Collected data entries
/-- The descriptor breaks Table 6-1 or R171. -/
def descBad (w : List W64) : Bool :=
  let g := fun i => w.getD i 0
  let w0 := g 0
  let op := bits w0 61 3
  let n := bits w0 40 8
  let k := bits w0 32 8
  let wt := fun j => ((g 6).extractLsb' (8 * j) 8).toInt
  bits w0 48 6 != 0 || bits w0 24 8 != 0 || bits (g 5) 55 9 != 0 || bits (g 6) 56 8 != 0 || bits (g 7) 32 32 != 0
    || bits (g 8) 55 9 != 0 || bits (g 9) 16 48 != 0 || bits (g 10) 55 9 != 0 || (w.drop 12).any (· != 0)
    || decide (4 < op) || decide (1 < bits w0 54 2) || (op != 3 && bits w0 54 2 != 0)
    || decide (n = 0 ∨ 64 < n) || decide (k = 0 ∨ n < k) || (w0.getLsbD 58 && k != n)
    || ((op == 1 || op == 2) && bits w0 0 24 % 4 != 0) || (op == 2 && w0.getLsbD 60)
    || (List.range 7).any (fun j => decide (wt j < -31 ∨ 0 < wt j))
    || (w0.getLsbD 57 && bits (g 7) 0 32 == 0) || ((op == 1 || op == 2) && bits (g 8) 0 55 == 0)

/-- The member table breaks Table 6-3 or R171. -/
def membersBad (w0 : W64) (m : List (List W64)) : Bool :=
  (List.range m.length).any fun i =>
    bits (memWord m i 0) 51 8 != 0 || memWord m i 3 != 0 || (!w0.getLsbD 60 && memValid m i && memNode m i != 0xFFFF)

/-- Slots in use that are not stale (R179). -/
def Pot.liveNow (p : Pot) : BitVec 64 :=
  BitVec.ofNat 64 ((List.range p.n).foldl (fun a i => if memValid p.members i && !p.stale.getLsbD i then a + 2 ^ i else a) 0)

/-- Slots of a mask. -/
def popMask (m : BitVec 64) : Nat := (List.range 64).foldl (fun a i => a + (m.getLsbD i).toNat) 0

/-- Slots filled on time, and those with late contributions (PRESENT, LATE). -/
def slotMask (l : List Contribution) (late : Bool) : BitVec 64 :=
  l.foldl (fun a c => if (c.lag == 0) == late then a else a ||| BitVec.twoPow 64 c.slot) 0

/-- Open the next round, empty (R172, R177, R179). -/
def Pot.openRound (p : Pot) (cycle wid : Nat) : Pot :=
  { p with
    live := p.liveNow
    need := if p.flag 58 then popMask p.liveNow else p.k
    contrib := []
    integ := 0
    fail := false
    opened := cycle
    since := wid }

/-- What naming a pot that is not held finds. -/
inductive Loaded where
  | bad
  | proxy (node : Nat) (va : W64)
  | pot (p : Pot)

/-- Read a descriptor and its member table into an entry (R171 to R173). A descriptor whose translation has been invalidated since is translated again
(R66). -/
def loadPot (d : Nat) (va : W64) (pa : Nat) (found : Option Nat) : M Loaded := do
  let a := Agent.pot d
  let raw ← match found with
    | some x => pure x
    | none => do
      let (x, _) ← xlate a .read va.toNat
      pure x
  let s ← get
  match checkAccess s a .read raw 256 with
  | some x => throw (x.withVa va)
  | none => pure ()
  act (acquire a .pkg)
  let b ← readPieces a 8 [(raw, 256, 3)]
  let w := words64 b
  let g := fun i => w.getD i 0
  if (g 0).getLsbD 56 then pure (.proxy (bits (g 9) 0 16) (addr55 (g 10)))
  else if descBad w then pure .bad
  else
    let mb ← readRange a (g 5) (32 * bits (g 0) 40 8) 8
    let m := chunksOf (mb.length + 1) 4 (words64 mb)
    if membersBad (g 0) m then pure .bad
    else
      let s ← get
      let p : Pot := ⟨va, pa, w, m, (g 1).extractLsb' 32 32, g 4, g 11, 0, 0, [], 0, false, [], [], 0, 0, [], false⟩
      pure (.pot (p.openRound s.cycle s.wid))

/-! ### The entries of a die -/

def State.pot? (s : State) (d pa : Nat) : Option Pot := (s.die d).pots.find? fun p => p.pa == pa
def State.modPot (s : State) (d pa : Nat) (f : Pot → Pot) : State :=
  s.modDie d fun x => { x with pots := x.pots.map fun p => if p.pa = pa then f p else p }

/-- A request's operation completes on TL.POT (R153); a member of another part is told over the fabric. -/
def potDone (ac num : Nat) (s : State) : State :=
  if ac < 256 then
    (s.modAc ac fun a => { a with io := { a.io with pours := a.io.pours.filter fun x => x.1 != num } }).tlComplete ac 7 num
  else s.reply (ac - 256) num .ack

/-- A part of a request is dropped with a pot fault: it completes, and the CC traps at its next boundary (R176); the part of a member of
another part is answered with the fault. -/
def dropPart (cause : Nat) (desc : W64) (x : PotPart) (s : State) : State :=
  if x.ac < 256 then (potDone x.ac x.num s).modCC x.ac fun c => { c with pend := c.pend ++ [⟨6, cause, desc, x.word, 0, x.pc, false⟩] }
  else s.reply (x.ac - 256) x.num (.fault cause)

/-- The same for pours that count in LAGFLT of the home die (Table 6-8). -/
def dropPour (d cause : Nat) (desc : W64) (x : PotPart) (s : State) : State :=
  (dropPart cause desc x s).setReg d 0x80010 (s.reg d 0x80010 + 1)

/-- A whole request is dropped (R171, R174, R176, R336). -/
def dropReq (cause : Nat) (r : PotReq) (s : State) : State := r.parts.foldl (fun s x => dropPart cause r.desc x s) s

/-! ### Payloads (R184, R188) -/

/-- 2^61 - 1. -/
def potM : Nat := 2 ^ 61 - 1

/-- Saturate the values of a SUMI payload (R184): bytes and count. -/
def satPayload (plen : Nat) (b : List Byte) : List Byte × Nat :=
  let vs := (elems 4 (b.take plen)).map fun v => readI24 (BitVec.ofNat 32 v)
  (ofInts 4 (vs.map (·.1)) ++ b.drop plen, (vs.filter (·.2)).length)

/-- Checksum of a payload (R188). -/
def potSum (op plen : Nat) (b : List Byte) : Nat :=
  if op = 1 then (elems 4 (b.take plen)).foldl (fun a v => (a + ((signedOf 4 v) % (potM : Int)).toNat) % potM) 0
  else (words64 b).foldl (fun a w => (a + w.toNat) % potM) 0

/-! ### Rounds (R175 to R180, R193, R194) -/

/-- What Table 6-5 says of a pour. -/
inductive Verdict where
  | drop (cause : Nat) (stale : Bool)
  | fill
  | fold (lag : Nat)
  | ahead
  | waits
deriving DecidableEq, Repr

def PotPart.slot (x : PotPart) : Nat := bits x.word 0 6
def PotPart.tag (x : PotPart) : W32 := x.word.extractLsb' 32 32

/-- Table 6-5, first row that matches. -/
def Pot.verdict (p : Pot) (x : PotPart) : Verdict :=
  let i := x.slot
  let m := memWord p.members i 0
  let after := (x.tag - m.extractLsb' 0 32).toNat
  let d := (p.round - x.tag).toNat
  if p.n ≤ i ∨ !memValid p.members i then .drop 0x15 false
  else if p.stale.getLsbD i then .drop 0x16 false
  else if m.getLsbD 50 ∧ (after = 0 ∨ 2 ^ 31 ≤ after) then .drop 0x17 false
  else if d = 0 then .fill
  else if d ≤ bits m 59 3 then .fold d
  else if d < 2 ^ 31 then .drop 0x16 true
  else if p.ahead.any fun y => y.slot == i then .waits
  else .ahead

/-- Joins and leaves that wait for a close take effect on the members and the stale slots (R193, R194), those of one slot in the order in which they
came (DESIGN CHOICE, log entry 119). -/
def Pot.applyOps (p : Pot) : List (List W64) × BitVec 64 :=
  p.ops.foldl (fun (m, st) (k, i, _, _) =>
    match k with
    | .join =>
      if memValid m i && !st.getLsbD i then (m, st)
      else (setMem0 m i ((memWord m i 0 ||| BitVec.twoPow 64 63) &&& ~~~ (BitVec.twoPow 64 50)), st &&& ~~~ (BitVec.twoPow 64 i))
    | .leave => (setMem0 m i (memWord m i 0 &&& ~~~ (BitVec.twoPow 64 63)), st)
    | _ => (m, st)) (p.members, p.stale)

/-- Close the open round (Table 6-6): the next opens at once, and the closed one waits for its outcomes. -/
def Pot.close (p : Pot) (cycle wid : Nat) : Pot :=
  let (after, st) := p.applyOps
  let c : Closing :=
    { tag := p.round, short := decide (popMask (slotMask p.contrib false) < p.need), fail := p.fail, contrib := p.contrib, integ := p.integ
      members := p.members
      joined := (List.range p.n).filter fun i => memValid after i && !memValid p.members i
      done := p.contrib.map (fun c => (c.ac, c.num)) ++ p.ops.map fun o => (o.2.2.1, o.2.2.2)
      round := p.round + 1, stale := st, closed := p.closed + 1, after := after, since := p.since, skip := [], stage := 0, found := [] }
  { p with members := after, stale := st, round := p.round + 1, closed := p.closed + 1, ops := [], closing := p.closing ++ [c] }
    |>.openRound cycle wid

def State.closeRound (s : State) (d pa : Nat) : State := s.modPot d pa fun p => p.close s.cycle s.wid

/-- A contribution joins the open round (R175, R188). -/
def acceptPart (d : Nat) (p : Pot) (x : PotPart) (lag : Nat) (s : State) : State :=
  let i := x.slot
  let c : Contribution := ⟨i, lag, x.data, x.word.getLsbD 31, bits x.word 16 15 + x.sat, x.ac, x.num⟩
  let m0 := (memWord p.members i 0 &&& 0xFFFFFFFF00000000 ||| (x.tag.setWidth 64)) ||| BitVec.twoPow 64 50
  s.modPot d p.pa fun p => { p with members := setMem0 p.members i m0, contrib := p.contrib ++ [c], fail := p.fail || x.bad }

/-- One pour is treated (Table 6-5, Table 6-6); it may close the round. A pour that must wait changes nothing. -/
def applyPart (d pa : Nat) (x : PotPart) (s : State) : State :=
  match s.pot? d pa with
  | none => s
  | some p =>
    let filled := popMask (slotMask p.contrib false)
    match p.verdict x with
    | .fill =>
      let s := acceptPart d p x 0 s
      if p.need ≤ filled + 1 then s.closeRound d pa else s
    | .fold lag => acceptPart d p x lag s
    | .drop cause st =>
      let s := dropPour d cause p.va x s
      if !st then s
      else
        let b := BitVec.twoPow 64 x.slot
        let s := s.modPot d pa fun p => { p with stale := p.stale ||| b }
        if p.flag 58 ∧ p.live.getLsbD x.slot ∧ !(slotMask p.contrib false).getLsbD x.slot then
          let s := s.modPot d pa fun p => { p with need := p.need - 1, live := p.live &&& ~~~ b }
          if p.need - 1 = filled then s.closeRound d pa else s
        else s
    | .ahead => s.modPot d pa fun p => { p with ahead := p.ahead ++ [x] }
    | .waits => s

/-- Pours held ahead whose round has opened are treated anew (R175); the first argument bounds their number. -/
def settlePot (d pa : Nat) : Nat → State → State
  | 0, s => s
  | f + 1, s =>
    match s.pot? d pa with
    | none => s
    | some p =>
      match p.ahead.find? fun x => decide ((p.round - x.tag).toNat < 2 ^ 31) with
      | none => s
      | some x => settlePot d pa f (applyPart d pa x (s.modPot d pa fun p => { p with ahead := p.ahead.filter (· != x) }))

/-- Treat one pour and what its close lets in. -/
def treat (d pa : Nat) (x : PotPart) (s : State) : State := settlePot d pa 65 (applyPart d pa x s)

/-- Close the open round, for a deadline or a PCLOSE. -/
def closeNow (d pa : Nat) (s : State) : State := settlePot d pa 65 (s.closeRound d pa)

/-- Steps 1 and 2 of retiring a pot (R172): pours held ahead that still wait are dropped, their slots not made stale. -/
def retirePot (d pa : Nat) (s : State) : State :=
  let s := closeNow d pa s
  match s.pot? d pa with
  | none => s
  | some p =>
    (p.ahead.foldl (fun s x => dropPour d 0x16 p.va x s) s).modPot d pa fun p => { p with ahead := [], retire := true }

/-! ### Reductions (R181 to R187) -/

/-- 32-bit lanes of a payload. -/
def lanes32 (b : List Byte) : List Nat := elems 4 b

/-- Non-finite elements among FP32 lanes. -/
def nonFinite (l : List Nat) : Nat := (l.filter fun v => (kv v).nonFinite).length

/-- Columns of equally long rows. -/
def columns {α : Type} (n : Nat) (rows : List (List α)) : List (List α) := (List.range n).map fun j => rows.filterMap (·[j]?)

- _What you should do_
As the answer, set down only the lines from the data above between the one holding "none => pure ()" and the one holding "def State.modPot (s", inclusive, exactly as they read.

- _Written response_
  | none => pure ()
  act (acquire a .pkg)
  let b ← readPieces a 8 [(raw, 256, 3)]
  let w := words64 b
  let g := fun i => w.getD i 0
  if (g 0).getLsbD 56 then pure (.proxy (bits (g 9) 0 16) (addr55 (g 10)))
  else if descBad w then pure .bad
  else
    let mb ← readRange a (g 5) (32 * bits (g 0) 40 8) 8
    let m := chunksOf (mb.length + 1) 4 (words64 mb)
    if membersBad (g 0) m then pure .bad
    else
      let s ← get
      let p : Pot := ⟨va, pa, w, m, (g 1).extractLsb' 32 32, g 4, g 11, 0, 0, [], 0, false, [], [], 0, 0, [], false⟩
      pure (.pot (p.openRound s.cycle s.wid))

/-! ### The entries of a die -/

def State.pot? (s : State) (d pa : Nat) : Option Pot := (s.die d).pots.find? fun p => p.pa == pa
def State.modPot (s : State) (d pa : Nat) (f : Pot → Pot) : State :=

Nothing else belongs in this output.